It will be appreciated that the gallium metal layer 22 is located between two adjacent gallium oxide epitaxial layers 21, the gallium metal layer 22 is not in contact with the gallium oxide substrate 1 and the schottky contact electrode 3, the gallium oxide epitaxial layer 21 below the gallium metal layer 22 is in contact with the gallium oxide substrate 1, and the gallium oxide epitaxial layer 21 above the gallium metal layer 22 is in contact with the schottky contact electrode 3.
Further, the thicknesses of the gallium oxide epitaxial layers 21 on both sides of the gallium metal layer 22 may be equal or unequal, and thus, the thicknesses of the multiple gallium oxide epitaxial layers 21 may be equal or unequal.

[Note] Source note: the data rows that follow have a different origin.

/-- R339, R345, R347, R350, R351, R352, R358, R359, R364, R365, R367, R368: the moves of partition records, service
runs, Crucible's restart, the meter's boundary and its batches.
The model's own choices behind it: log 32, 66, 79, 80, 139, 145. -/
def Obligations.SealingRestartAndMeters : Prop :=
  ∀ (s : State), s.live = true →
    (∀ p : Fin 1024, let st := s.fld (CRU_PART p.val) CRU_PART.STATE
      (st ≠ 2 ∨ s.fld CRU_STATUS CRU_STATUS.STATE ≠ 1 → exec (.sealingComplete p) s = .next s) ∧
      (st = 2 → s.fld CRU_STATUS CRU_STATUS.STATE = 1 → ∃ u : State,
        u.fld (CRU_PART p.val) CRU_PART.STATE = 3 ∧ (u.partRec p.val).reason = 1 ∧ (u.partRec p.val).sealTime = s.tb ∧
        (u.partRec p.val).block = (s.partRec p.val).block ∧ (u.partRec p.val).mailbox = none ∧ u.disp = s.disp ∧
        exec (.sealingComplete p) s = .next (match (s.partRec p.val).mailbox with
          | some m => u.mailEnd m 0
          | none => u)) ∧
      (st ≠ 6 ∨ s.fld CRU_STATUS CRU_STATUS.STATE ≠ 1 ∨ s.isReady = false → exec (.releaseCleaningComplete p) s = .next s) ∧
      (st = 6 → s.fld CRU_STATUS CRU_STATUS.STATE = 1 → s.isReady = true → ∃ u : State,
        u.fld (CRU_PART p.val) CRU_PART.STATE = 0 ∧ u.partRec p.val = {} ∧
        (∀ n ∈ (s.partRec p.val).regions, n < 64 → u.bit (HA_REGION_BASE n) HA_REGION_BASE.VALID = false) ∧
        (∀ r ∈ blockRuns (s.partRec p.val).block, ∀ l, firstLine r ≤ l → l ≤ lastLine r → u.lineKey l = 0 ∧ ∀ i, i < 64 → u.mem.byte (64 * l + i) = 0) ∧
        exec (.releaseCleaningComplete p) s = .next (match (s.partRec p.val).mailbox with
          | some m => u.mailEnd m 0
          | none => u))) ∧
    (∀ (p : Fin 1024) (e : Fin 320), let x := s.partRec p.val
      (s.isReady = false ∨ s.fld (CRU_PART p.val) CRU_PART.STATE ≠ 3 ∨ x.serviceOn.isSome = true ∨ s.tb < x.serviceAt ∨
        s.execIdleFor p.val e.val = false → exec (.serviceRunStart p e) s = .next s) ∧
      (s.isReady = true → s.fld (CRU_PART p.val) CRU_PART.STATE = 3 → x.serviceOn = none → x.serviceAt ≤ s.tb →
        s.execIdleFor p.val e.val = true → ∃ t : State, exec (.serviceRunStart p e) s = .next t ∧
          t.run e.val = .service p.val ∧ (t.partRec p.val).serviceOn = some e.val ∧ (t.proc e.val).part = some p.val ∧
          (t.proc e.val).g.get 0 1 = BitVec.ofNat 64 x.reason ∧ (t.proc e.val).g.get 0 2 = 0 ∧ (t.proc e.val).g.get 0 3 = 0 ∧
          (t.proc e.val).g.get 0 4 = 0 ∧ (t.proc e.val).g.get 0 5 = BitVec.ofNat 64 s.jnl.bootCount ∧
          getFld (t.proc e.val).psr PSR.UNIT = 0 ∧ t.mem = s.mem ∧ t.disp.units = s.disp.units)) ∧
    (∀ (k : Fin 8) (proof : Bytes) (answer : Bool), s.seamUp = true → s.fld CRU_STATUS CRU_STATUS.STATE = 1 →
      let q := s.partner k.val
      ∃ t : State, exec (.complexMessage k (.hello proof answer)) s = .next t ∧
        (t.partner k.val).session = Config.hallmarkHolds k.val proof ∧
        (Config.hallmarkHolds k.val proof = true → (answer = false → Output.complex k.val (.hello (Config.hallmarkProof k.val) true) ∈ t.out) ∧
          (∀ e ∈ s.waitingStandbys, e.2.origin = k.val → Output.complex k.val (.standby (Fin.ofNat 1024 e.1)) ∈ t.out) ∧
          t.regs = s.regs ∧ t.mem = s.mem ∧ t.cru = s.cru) ∧
        (Config.hallmarkHolds k.val proof = false → (∀ e ∈ s.waitingStandbys, e.2.origin ≠ k.val) →
          t = s.setPartner k.val { q with session := false })) ∧
    (∀ (k : Fin 8) (p : Fin 1024), let st := s.fld (CRU_PART p.val) CRU_PART.STATE
      let x := s.partRec p.val
      (∀ msg, s.seamUp = false ∨ s.fld CRU_STATUS CRU_STATUS.STATE ≠ 1 → exec (.complexMessage k msg) s = .next s) ∧
      ((s.partner k.val).session = false → exec (.complexMessage k (.standby p)) s = .next s ∧
        exec (.complexMessage k (.refused p)) s = .next s ∧
        ∀ (me xts : Bytes) (kem t0 : Nat), exec (.complexMessage k (.accepted p me xts kem t0)) s = .next s) ∧
      (s.seamUp = true → s.fld CRU_STATUS CRU_STATUS.STATE = 1 →
      (exec (.complexMessage k (.check p)) s = .next (s.emit (.complex k.val (.checked p (st == 7 && x.origin == k.val))))) ∧
      (∀ holds : Bool, ∃ t : State, exec (.complexMessage k (.checked p holds)) s = .next t ∧
        (p.val ∈ (t.partner k.val).standby ↔ holds = true) ∧ t.regs = s.regs ∧ t.mem = s.mem)) ∧
      (s.seamUp = true → s.fld CRU_STATUS CRU_STATUS.STATE = 1 → (s.partner k.val).session = true →
      (st = 3 ∨ st = 4 → ∃ t : State, exec (.complexMessage k (.standby p)) s = .next t ∧
        t.out = Output.complex k.val (.accepted p x.measurement x.xts x.kem x.sealTime) :: s.out ∧
        p.val ∈ (t.partner k.val).standby ∧ t.regs = s.regs ∧ t.mem = s.mem) ∧
      (st ≠ 3 → st ≠ 4 → exec (.complexMessage k (.standby p)) s = .next (s.emit (.complex k.val (.refused p)))) ∧
      (∀ mm, st = 0 → x.origin = k.val → x.mailbox = some mm → ∃ u : State, u.partRec p.val = {} ∧ u.regs = s.regs ∧
        exec (.complexMessage k (.refused p)) s = .next (u.mailEnd mm 0x0B)) ∧
      (∀ (me xts : Bytes) (kem t0 : Nat),
        (st ≠ 0 ∨ x.block = [] ∨ x.origin ≠ k.val → exec (.complexMessage k (.accepted p me xts kem t0)) s = .next s) ∧
        (st = 0 → x.block ≠ [] → x.origin = k.val → s.runsFit x.block = true → ∃ u : State,
          u.fld (CRU_PART p.val) CRU_PART.STATE = 7 ∧ (u.partRec p.val).measurement = me ∧ (u.partRec p.val).xts = xts ∧
          exec (.complexMessage k (.accepted p me xts kem t0)) s = .next (match x.mailbox with
            | some m => u.mailEnd m 0
            | none => u))))) ∧
    (let st := s.fld CRU_STATUS CRU_STATUS.STATE;
      (st ≤ 1 → exec .cruWdog s = .next { s with cru := { s.cru with wdogAt := some (s.tb + 50000000) } }) ∧
      (1 < st → exec .cruWdog s = .next s) ∧
      (due s s.cru.wdogAt = false → exec (.crucibleWatchdogExpiry false) s = .next s) ∧
      (st ≤ 1 → due s s.cru.wdogAt = true → ∃ (u : State) (cls : Nat),
        exec (.crucibleWatchdogExpiry false) s = .next (u.logEvent cls blockCru 1 0) ∧ u.bit CRU_EVENT CRU_EVENT.WATCHDOG = true ∧
        u.hep.spdmSessions = [] ∧ u.cru.mail = s.cru.mail ∧ u.cru.meters = s.cru.meters ∧ u.cip = s.cip ∧ u.mm = s.mm ∧ u.mem = s.mem ∧
        (cls = 0 ∨ cls = 3) ∧ u.fld CRU_STATUS CRU_STATUS.STATE = (if cls = 3 then 3 else 2) ∧
        (cls = 3 ↔ 2 ≤ (s.cru.restarts.filter (fun t => decide (s.tb < t + 600000000000))).length)) ∧
      (st ≤ 1 → ∃ (u : State) (cls : Nat), exec (.crucibleWatchdogExpiry true) s = .next (u.logEvent cls blockCru causeNone 0) ∧
        u.fld CRU_STATUS CRU_STATUS.STATE = (if cls = 3 then 3 else 2) ∧ u.mem = s.mem ∧ u.cip = s.cip) ∧
      (∀ ok, st ≠ 2 → exec (.crucibleRestartComplete ok) s = .next s) ∧
      (st = 2 → exec (.crucibleRestartComplete false) s = .next (s.setFld CRU_STATUS CRU_STATUS.STATE 3)) ∧
      (st = 2 → ∃ (u : State) (w : PowerState), u.fld CRU_STATUS CRU_STATUS.STATE = 1 ∧ u.bit CRU_EVENT CRU_EVENT.RESTARTED = true ∧
        u.reg CRU_RESTARTS = s.reg CRU_RESTARTS + 1 ∧ u.cru = { s.cru with restartCount := s.cru.restartCount + 1 } ∧ u.mem = s.mem ∧
        exec (.crucibleRestartComplete true) s = .next { u.mailServe with pwr := w })) ∧
    (∀ (i : Option (Fin 4)) (op : SpdmOp) (t : State), identityHalted t = true → i ≠ none ∨ State.spdmSize op ≤ 65536 →
      exec (.spdmRequest i op) t = .next (t.spdmReply i (State.spdmError 5))) ∧
    (∀ (i : Option (Fin 4)) (op : SpdmOp), if i = none ∧ s.hep.pfFlr.isSome = true then exec (.spdmRequest i op) s = .next s else
      (i = none → 65536 < State.spdmSize op → exec (.spdmRequest i op) s = .next s) ∧
      (i ≠ none ∨ State.spdmSize op ≤ 65536 → s.cru.identityBad = true →
        exec (.spdmRequest i op) s = .next (s.spdmReply i (State.spdmError 5))) ∧
      (i ≠ none ∨ State.spdmSize op ≤ 65536 → s.cru.identityBad = false → s.fld CRU_STATUS CRU_STATUS.STATE = 2 → exec (.spdmRequest i op) s = .next (s.spdmReply i (State.spdmError 3))) ∧
      (s.cru.identityBad = false → s.fld CRU_STATUS CRU_STATUS.STATE = 1 → 4 ≤ s.hep.spdmSessions.length →
        exec (.spdmRequest i .openSession) s = .next (s.spdmReply i (State.spdmError 0x0A))) ∧
      (s.cru.identityBad = false → s.fld CRU_STATUS CRU_STATUS.STATE = 1 → s.hep.spdmSessions.length < 4 → ∃ (u : State) (d : Bytes),
        exec (.spdmRequest i .openSession) s = .next (u.spdmReply i d) ∧
        if s.asymCheck.1 = false then u = s.asymCheck.2 ∧ d = State.spdmError 5 else u.hep.spdmSessions.length = s.hep.spdmSessions.length + 1) ∧
      (∀ st, s.cru.identityBad = false → s.fld CRU_STATUS CRU_STATUS.STATE = 1 → s.hep.spdmSessions = [] →
        exec (.spdmRequest i (.ideStop st)) s = .next (s.spdmReply i (State.spdmError 5)))) ∧
    (let b := s.cru.banks;
      (2 ≤ b.length → exec .meterBoundary s = .next s) ∧
      (s.pwr.reported = false → s.tb < s.cru.boundaryAt → exec .meterBoundary s = .next s) ∧
      (b.length < 2 → s.pwr.reported = true ∨ s.cru.boundaryAt ≤ s.tb → ∃ (t : State) (k : MeterBank), exec .meterBoundary s = .next t ∧
        t.cru.banks = b ++ [k] ∧ k.late = (s.fld CRU_STATUS CRU_STATUS.STATE == 2) ∧ t.cru.meters = [] ∧ k.start = s.cru.opened ∧ t.cru.opened = k.stop ∧ k.final = s.pwr.reported ∧
        t.regs = s.regs ∧ t.mem = s.mem ∧
        ∀ e, let was := s.meter e
          let now := k.counts.get {} e
          now.channel = was.channel ∧ now.window = was.window ∧ now.cipher = was.cipher ∧ now.cipherReqs = was.cipherReqs ∧
          now.blocks = was.blocks ∧ now.units = was.units ∧ now.restarts = was.restarts ∧ was.pairNs ≤ now.pairNs ∧
          was.memory ≤ now.memory) ∧
      (b = [] ∨ s.fld CRU_STATUS CRU_STATUS.STATE ≠ 1 ∨ s.cru.identityBad = true → exec .meterBatchSign s = .next s) ∧
      (∀ k rest, b = k :: rest → s.fld CRU_STATUS CRU_STATUS.STATE = 1 → s.cru.identityBad = false → ∃ (t u : State) (c : MeterBatch),
        exec .meterBatchSign s = .next t ∧ if s.asymCheck.1 = false then t = s.asymCheck.2 else t = u.deliverBatch c ∧ u.cru.banks = rest ∧ u.cru.batchCount = s.cru.batchCount + 1 ∧
        u.cru.batches = (c :: s.cru.batches).take 64 ∧ u.cru.lastHeader = Crypto.sha384 c.header ∧
        u.cru.meters = s.cru.meters ∧ u.bit MTR_EVENT MTR_EVENT.BATCH = true ∧ u.fld MTR_LAST MTR_LAST.INTERVAL = (s.cru.batchCount + 1) % 2 ^ 64 ∧
        (k.late = true ∨ k.stop + 10000000 < s.tb → u.bit MTR_EVENT MTR_EVENT.LATE = true) ∧ (k.degraded = true → u.bit MTR_EVENT MTR_EVENT.DEGRADED = true))) ∧
    (∀ c : MeterBatch, let size := 2 ^ s.fld MTR_DEST_CTL MTR_DEST_CTL.SIZE
      let tail := s.fld MTR_DEST_IDX MTR_DEST_IDX.TAIL
      let full := decide ((tail + 2 ^ 32 - s.fld MTR_DEST_IDX MTR_DEST_IDX.HEAD) % 2 ^ 32 = size)
      (s.bit MTR_DEST_CTL MTR_DEST_CTL.EN = false ∨ s.fnActive 0 = false → s.deliverBatch c = s) ∧
      (s.bit MTR_DEST_CTL MTR_DEST_CTL.EN = true → s.fnActive 0 = true → full = true → s.deliverBatch c = s.setBit MTR_EVENT MTR_EVENT.DEST_FULL) ∧
      (s.bit MTR_DEST_CTL MTR_DEST_CTL.EN = true → s.fnActive 0 = true → full = false →
        let slot := s.fld MTR_DEST MTR_DEST.ADDR * 4096 + tail % size * 0x44000
        (s.deliverBatch c).fld MTR_DEST_IDX MTR_DEST_IDX.TAIL = (tail + 1) % 2 ^ 32 ∧
        (s.hep.pfOut = [] → (s.fn 0).ats = false → ∃ d : Bytes, s.deliverBatch c =
          ((((s.dmaWrite 0 slot (c.header ++ c.signatures)).dmaWrite 0 (slot + 0x2000) d).setFld
            MTR_DEST_IDX MTR_DEST_IDX.TAIL (tail + 1)).sendVector 0 (s.fld MTR_DEST_CTL MTR_DEST_CTL.VECTOR)))))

In this embodiment, the number of gallium oxide epitaxial layers 21 is 2, the number of gallium metal layers 22 is 1, the gallium metal layers 22 are located between two gallium oxide epitaxial layers 21, and the two gallium oxide epitaxial layers 21 above and below the gallium metal layers 22 are respectively in contact with the gallium oxide substrate 1 and the schottky contact electrode 3, so that the gallium metal layers 22 are not in contact with the gallium oxide substrate 1 and the schottky contact electrode 3. Further, the thicknesses of the gallium oxide epitaxial layers 21 on both sides of the gallium metal layer 22 may be equal or unequal, that is, the gallium metal layer 22 may be located in the middle of the gallium oxide-gallium nanoparticle composite active layer 2, may be located at a position above the gallium oxide-gallium nanoparticle composite active layer 2, or may be located at a position below the gallium oxide-gallium nanoparticle composite active layer 2.
In one embodiment, gallium metal layer 22 includes at least one layer of gallium metal nanoparticles, i.e., each gallium metal layer 22 may be formed from one layer of gallium metal nanoparticles or may be formed from a stack of multiple layers of gallium metal nanoparticles. Specifically, the diameter of each gallium metal nanoparticle is 5-50 nm.
Specifically, the gallium oxide epitaxial layer 21 has a doping concentration of less than 1×10 15 cm -3 . The thickness of the gallium oxide-gallium nanoparticle composite active layer 2 is 0.05-1 mm, namely the total thickness of a plurality of gallium oxide epitaxial layers 21 and a plurality of gallium metal layers 22 which are alternately laminated in sequence is 0.05-1 mm.
Referring to fig. 2, fig. 2 is a schematic structural diagram of another gallium oxide schottky junction ultraviolet detector according to an embodiment of the present invention. The gallium oxide Schottky junction ultraviolet detector comprises a gallium oxide substrate 1, a gallium oxide-gallium nanoparticle composite active layer 2, a plurality of Schottky contact electrodes 3, ohmic contact electrodes 4, a plurality of metal conductive electrodes 5 and a passivation layer 6.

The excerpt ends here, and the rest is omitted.